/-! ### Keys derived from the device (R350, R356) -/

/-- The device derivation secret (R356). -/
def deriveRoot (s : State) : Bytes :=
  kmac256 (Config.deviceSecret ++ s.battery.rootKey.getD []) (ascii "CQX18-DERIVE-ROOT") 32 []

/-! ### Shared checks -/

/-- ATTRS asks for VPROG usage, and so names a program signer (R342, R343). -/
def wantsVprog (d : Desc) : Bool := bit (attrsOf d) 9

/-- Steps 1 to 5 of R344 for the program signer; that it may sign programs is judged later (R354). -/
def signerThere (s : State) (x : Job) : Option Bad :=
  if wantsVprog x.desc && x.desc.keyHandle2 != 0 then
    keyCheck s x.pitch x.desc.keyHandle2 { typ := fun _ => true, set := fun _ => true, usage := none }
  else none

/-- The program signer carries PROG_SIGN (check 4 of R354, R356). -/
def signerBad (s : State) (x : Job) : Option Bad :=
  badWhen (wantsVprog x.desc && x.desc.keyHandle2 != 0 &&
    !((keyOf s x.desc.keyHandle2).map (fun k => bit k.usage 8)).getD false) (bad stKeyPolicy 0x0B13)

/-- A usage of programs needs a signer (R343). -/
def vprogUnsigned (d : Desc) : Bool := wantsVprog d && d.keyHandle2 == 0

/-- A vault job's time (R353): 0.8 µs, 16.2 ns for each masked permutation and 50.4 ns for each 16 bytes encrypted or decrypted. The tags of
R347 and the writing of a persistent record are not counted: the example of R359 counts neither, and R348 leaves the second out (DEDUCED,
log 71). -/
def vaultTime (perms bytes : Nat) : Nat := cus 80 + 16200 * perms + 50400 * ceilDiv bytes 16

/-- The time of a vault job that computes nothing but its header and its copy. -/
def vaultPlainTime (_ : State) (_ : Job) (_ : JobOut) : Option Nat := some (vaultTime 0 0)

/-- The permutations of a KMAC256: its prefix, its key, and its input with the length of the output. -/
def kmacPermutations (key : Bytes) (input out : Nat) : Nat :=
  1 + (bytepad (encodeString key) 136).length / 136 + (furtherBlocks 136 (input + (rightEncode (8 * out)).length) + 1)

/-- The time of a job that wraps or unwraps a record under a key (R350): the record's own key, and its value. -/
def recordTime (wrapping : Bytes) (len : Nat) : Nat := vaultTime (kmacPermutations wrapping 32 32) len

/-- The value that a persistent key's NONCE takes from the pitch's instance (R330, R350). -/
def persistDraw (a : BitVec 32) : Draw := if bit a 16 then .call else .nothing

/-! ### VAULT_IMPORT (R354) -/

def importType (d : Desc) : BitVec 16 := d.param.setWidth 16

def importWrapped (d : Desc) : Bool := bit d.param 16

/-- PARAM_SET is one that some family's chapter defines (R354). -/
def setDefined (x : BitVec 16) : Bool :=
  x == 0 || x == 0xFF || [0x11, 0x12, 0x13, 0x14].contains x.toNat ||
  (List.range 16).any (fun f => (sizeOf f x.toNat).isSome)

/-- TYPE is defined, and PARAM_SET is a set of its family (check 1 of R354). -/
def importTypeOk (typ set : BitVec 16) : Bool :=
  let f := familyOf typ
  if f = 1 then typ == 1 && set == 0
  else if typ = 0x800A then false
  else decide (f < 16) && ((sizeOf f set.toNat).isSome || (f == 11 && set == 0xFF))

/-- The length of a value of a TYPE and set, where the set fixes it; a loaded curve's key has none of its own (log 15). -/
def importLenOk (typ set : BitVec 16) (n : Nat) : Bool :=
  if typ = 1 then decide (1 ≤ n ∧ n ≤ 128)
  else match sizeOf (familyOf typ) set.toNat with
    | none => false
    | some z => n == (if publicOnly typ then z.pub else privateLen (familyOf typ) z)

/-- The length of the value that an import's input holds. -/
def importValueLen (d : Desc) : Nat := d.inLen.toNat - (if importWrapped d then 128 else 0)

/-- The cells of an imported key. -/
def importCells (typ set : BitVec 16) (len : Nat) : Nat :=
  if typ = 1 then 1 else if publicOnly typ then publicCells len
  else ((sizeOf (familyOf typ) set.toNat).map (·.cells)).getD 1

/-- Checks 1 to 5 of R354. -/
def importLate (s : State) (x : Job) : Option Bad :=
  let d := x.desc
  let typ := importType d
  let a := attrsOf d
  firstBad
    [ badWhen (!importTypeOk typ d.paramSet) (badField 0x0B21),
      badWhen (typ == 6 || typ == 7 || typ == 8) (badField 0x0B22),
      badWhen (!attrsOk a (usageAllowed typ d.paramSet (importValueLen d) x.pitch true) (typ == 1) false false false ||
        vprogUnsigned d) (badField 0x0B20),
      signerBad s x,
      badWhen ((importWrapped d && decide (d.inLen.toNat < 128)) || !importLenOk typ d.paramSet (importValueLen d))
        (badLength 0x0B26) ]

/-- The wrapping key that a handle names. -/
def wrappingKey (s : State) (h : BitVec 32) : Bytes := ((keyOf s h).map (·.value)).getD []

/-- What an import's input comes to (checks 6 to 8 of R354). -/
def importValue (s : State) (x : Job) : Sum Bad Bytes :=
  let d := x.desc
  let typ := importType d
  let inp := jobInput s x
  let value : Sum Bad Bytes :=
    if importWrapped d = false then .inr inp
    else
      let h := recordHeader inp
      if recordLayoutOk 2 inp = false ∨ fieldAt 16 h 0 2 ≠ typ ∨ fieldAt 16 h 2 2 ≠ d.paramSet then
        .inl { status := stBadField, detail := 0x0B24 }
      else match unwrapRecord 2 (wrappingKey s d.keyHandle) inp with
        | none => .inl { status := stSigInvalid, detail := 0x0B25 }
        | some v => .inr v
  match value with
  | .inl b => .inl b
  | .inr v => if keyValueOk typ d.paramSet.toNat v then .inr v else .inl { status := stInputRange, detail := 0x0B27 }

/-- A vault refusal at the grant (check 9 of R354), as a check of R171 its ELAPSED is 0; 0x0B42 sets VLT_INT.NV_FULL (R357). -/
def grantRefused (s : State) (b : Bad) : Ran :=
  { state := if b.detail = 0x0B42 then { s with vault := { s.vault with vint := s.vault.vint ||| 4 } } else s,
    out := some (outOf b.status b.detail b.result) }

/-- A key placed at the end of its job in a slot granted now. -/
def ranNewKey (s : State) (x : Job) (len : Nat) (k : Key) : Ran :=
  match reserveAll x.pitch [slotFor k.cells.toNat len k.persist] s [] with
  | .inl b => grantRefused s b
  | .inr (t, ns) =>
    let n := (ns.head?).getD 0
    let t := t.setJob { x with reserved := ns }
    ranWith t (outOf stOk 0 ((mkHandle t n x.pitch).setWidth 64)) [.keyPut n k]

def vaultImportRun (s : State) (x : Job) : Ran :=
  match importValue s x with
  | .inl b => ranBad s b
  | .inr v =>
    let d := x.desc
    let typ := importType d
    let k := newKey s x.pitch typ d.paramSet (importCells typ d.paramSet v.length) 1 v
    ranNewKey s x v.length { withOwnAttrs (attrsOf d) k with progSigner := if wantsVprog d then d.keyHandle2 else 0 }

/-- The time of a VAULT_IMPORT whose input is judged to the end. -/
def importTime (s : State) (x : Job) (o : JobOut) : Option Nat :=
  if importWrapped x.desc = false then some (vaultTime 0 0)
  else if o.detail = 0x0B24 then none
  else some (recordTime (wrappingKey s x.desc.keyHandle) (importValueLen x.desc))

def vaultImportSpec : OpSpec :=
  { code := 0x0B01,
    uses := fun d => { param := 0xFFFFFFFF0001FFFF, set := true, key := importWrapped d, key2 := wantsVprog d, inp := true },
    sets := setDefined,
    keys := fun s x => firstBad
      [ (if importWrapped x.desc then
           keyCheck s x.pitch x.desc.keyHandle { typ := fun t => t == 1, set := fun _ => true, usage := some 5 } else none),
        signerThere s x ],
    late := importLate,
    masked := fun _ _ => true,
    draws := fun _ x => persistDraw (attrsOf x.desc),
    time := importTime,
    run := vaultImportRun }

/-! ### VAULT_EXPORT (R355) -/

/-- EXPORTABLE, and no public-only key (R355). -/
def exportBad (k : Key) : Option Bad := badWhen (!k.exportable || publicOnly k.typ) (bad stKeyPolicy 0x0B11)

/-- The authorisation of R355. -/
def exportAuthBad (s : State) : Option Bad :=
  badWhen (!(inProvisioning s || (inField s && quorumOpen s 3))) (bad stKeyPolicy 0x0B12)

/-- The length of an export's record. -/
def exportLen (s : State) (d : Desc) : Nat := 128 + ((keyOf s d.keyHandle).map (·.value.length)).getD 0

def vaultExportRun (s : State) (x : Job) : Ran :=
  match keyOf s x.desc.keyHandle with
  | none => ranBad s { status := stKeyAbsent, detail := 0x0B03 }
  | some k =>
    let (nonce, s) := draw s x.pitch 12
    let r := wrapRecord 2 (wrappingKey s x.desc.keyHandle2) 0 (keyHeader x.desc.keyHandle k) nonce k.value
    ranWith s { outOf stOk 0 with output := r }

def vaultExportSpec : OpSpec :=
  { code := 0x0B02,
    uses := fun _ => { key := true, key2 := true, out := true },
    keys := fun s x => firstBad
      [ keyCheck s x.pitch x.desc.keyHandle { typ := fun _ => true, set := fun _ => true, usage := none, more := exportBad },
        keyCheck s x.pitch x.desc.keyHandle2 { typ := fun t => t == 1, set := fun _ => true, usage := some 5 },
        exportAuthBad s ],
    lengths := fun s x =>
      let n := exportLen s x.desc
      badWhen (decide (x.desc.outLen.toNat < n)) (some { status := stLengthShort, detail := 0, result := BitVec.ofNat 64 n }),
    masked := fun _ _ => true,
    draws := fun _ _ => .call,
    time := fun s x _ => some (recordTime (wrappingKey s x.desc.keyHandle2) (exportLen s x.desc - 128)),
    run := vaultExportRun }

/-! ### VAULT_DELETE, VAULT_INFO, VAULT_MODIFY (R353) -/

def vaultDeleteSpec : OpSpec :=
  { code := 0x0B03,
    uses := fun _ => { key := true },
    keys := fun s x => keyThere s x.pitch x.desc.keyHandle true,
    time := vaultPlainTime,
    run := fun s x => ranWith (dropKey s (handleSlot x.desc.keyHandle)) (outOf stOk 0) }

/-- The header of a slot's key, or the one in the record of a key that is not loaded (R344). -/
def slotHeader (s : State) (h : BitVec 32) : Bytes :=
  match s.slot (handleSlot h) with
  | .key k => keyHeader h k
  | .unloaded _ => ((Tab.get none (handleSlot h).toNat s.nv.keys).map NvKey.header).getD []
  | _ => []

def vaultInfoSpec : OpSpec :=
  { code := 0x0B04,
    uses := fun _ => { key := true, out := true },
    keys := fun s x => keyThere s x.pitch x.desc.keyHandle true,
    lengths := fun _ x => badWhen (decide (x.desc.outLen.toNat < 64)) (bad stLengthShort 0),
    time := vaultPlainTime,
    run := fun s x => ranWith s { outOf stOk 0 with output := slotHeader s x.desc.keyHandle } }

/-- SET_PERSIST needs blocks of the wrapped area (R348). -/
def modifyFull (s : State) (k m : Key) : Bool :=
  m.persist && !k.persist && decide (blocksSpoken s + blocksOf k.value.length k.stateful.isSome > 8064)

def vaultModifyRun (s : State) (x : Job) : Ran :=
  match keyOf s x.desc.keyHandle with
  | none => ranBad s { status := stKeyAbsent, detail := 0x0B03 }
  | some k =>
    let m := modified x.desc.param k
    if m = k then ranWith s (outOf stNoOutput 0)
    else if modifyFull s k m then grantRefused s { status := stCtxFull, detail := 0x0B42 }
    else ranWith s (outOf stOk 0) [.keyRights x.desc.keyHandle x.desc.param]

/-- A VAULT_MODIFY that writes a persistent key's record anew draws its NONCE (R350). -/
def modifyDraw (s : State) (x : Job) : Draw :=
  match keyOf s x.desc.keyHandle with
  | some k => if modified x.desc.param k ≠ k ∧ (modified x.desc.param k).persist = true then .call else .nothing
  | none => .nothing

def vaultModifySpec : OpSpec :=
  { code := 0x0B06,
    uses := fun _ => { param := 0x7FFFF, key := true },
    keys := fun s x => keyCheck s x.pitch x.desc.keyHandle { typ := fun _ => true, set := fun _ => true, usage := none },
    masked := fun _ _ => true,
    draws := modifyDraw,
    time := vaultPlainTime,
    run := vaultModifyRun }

- Activity -
Leaving out every line before the one with "def vaultInfoSpec : OpSpec", print the rest of the listing above exactly, through its final line.

- Completed task -
def vaultInfoSpec : OpSpec :=
  { code := 0x0B04,
    uses := fun _ => { key := true, out := true },
    keys := fun s x => keyThere s x.pitch x.desc.keyHandle true,
    lengths := fun _ x => badWhen (decide (x.desc.outLen.toNat < 64)) (bad stLengthShort 0),
    time := vaultPlainTime,
    run := fun s x => ranWith s { outOf stOk 0 with output := slotHeader s x.desc.keyHandle } }

/-- SET_PERSIST needs blocks of the wrapped area (R348). -/
def modifyFull (s : State) (k m : Key) : Bool :=
  m.persist && !k.persist && decide (blocksSpoken s + blocksOf k.value.length k.stateful.isSome > 8064)

def vaultModifyRun (s : State) (x : Job) : Ran :=
  match keyOf s x.desc.keyHandle with
  | none => ranBad s { status := stKeyAbsent, detail := 0x0B03 }
  | some k =>
    let m := modified x.desc.param k
    if m = k then ranWith s (outOf stNoOutput 0)
    else if modifyFull s k m then grantRefused s { status := stCtxFull, detail := 0x0B42 }
    else ranWith s (outOf stOk 0) [.keyRights x.desc.keyHandle x.desc.param]

/-- A VAULT_MODIFY that writes a persistent key's record anew draws its NONCE (R350). -/
def modifyDraw (s : State) (x : Job) : Draw :=
  match keyOf s x.desc.keyHandle with
  | some k => if modified x.desc.param k ≠ k ∧ (modified x.desc.param k).persist = true then .call else .nothing
  | none => .nothing

def vaultModifySpec : OpSpec :=
  { code := 0x0B06,
    uses := fun _ => { param := 0x7FFFF, key := true },
    keys := fun s x => keyCheck s x.pitch x.desc.keyHandle { typ := fun _ => true, set := fun _ => true, usage := none },
    masked := fun _ _ => true,
    draws := modifyDraw,
    time := vaultPlainTime,
    run := vaultModifyRun }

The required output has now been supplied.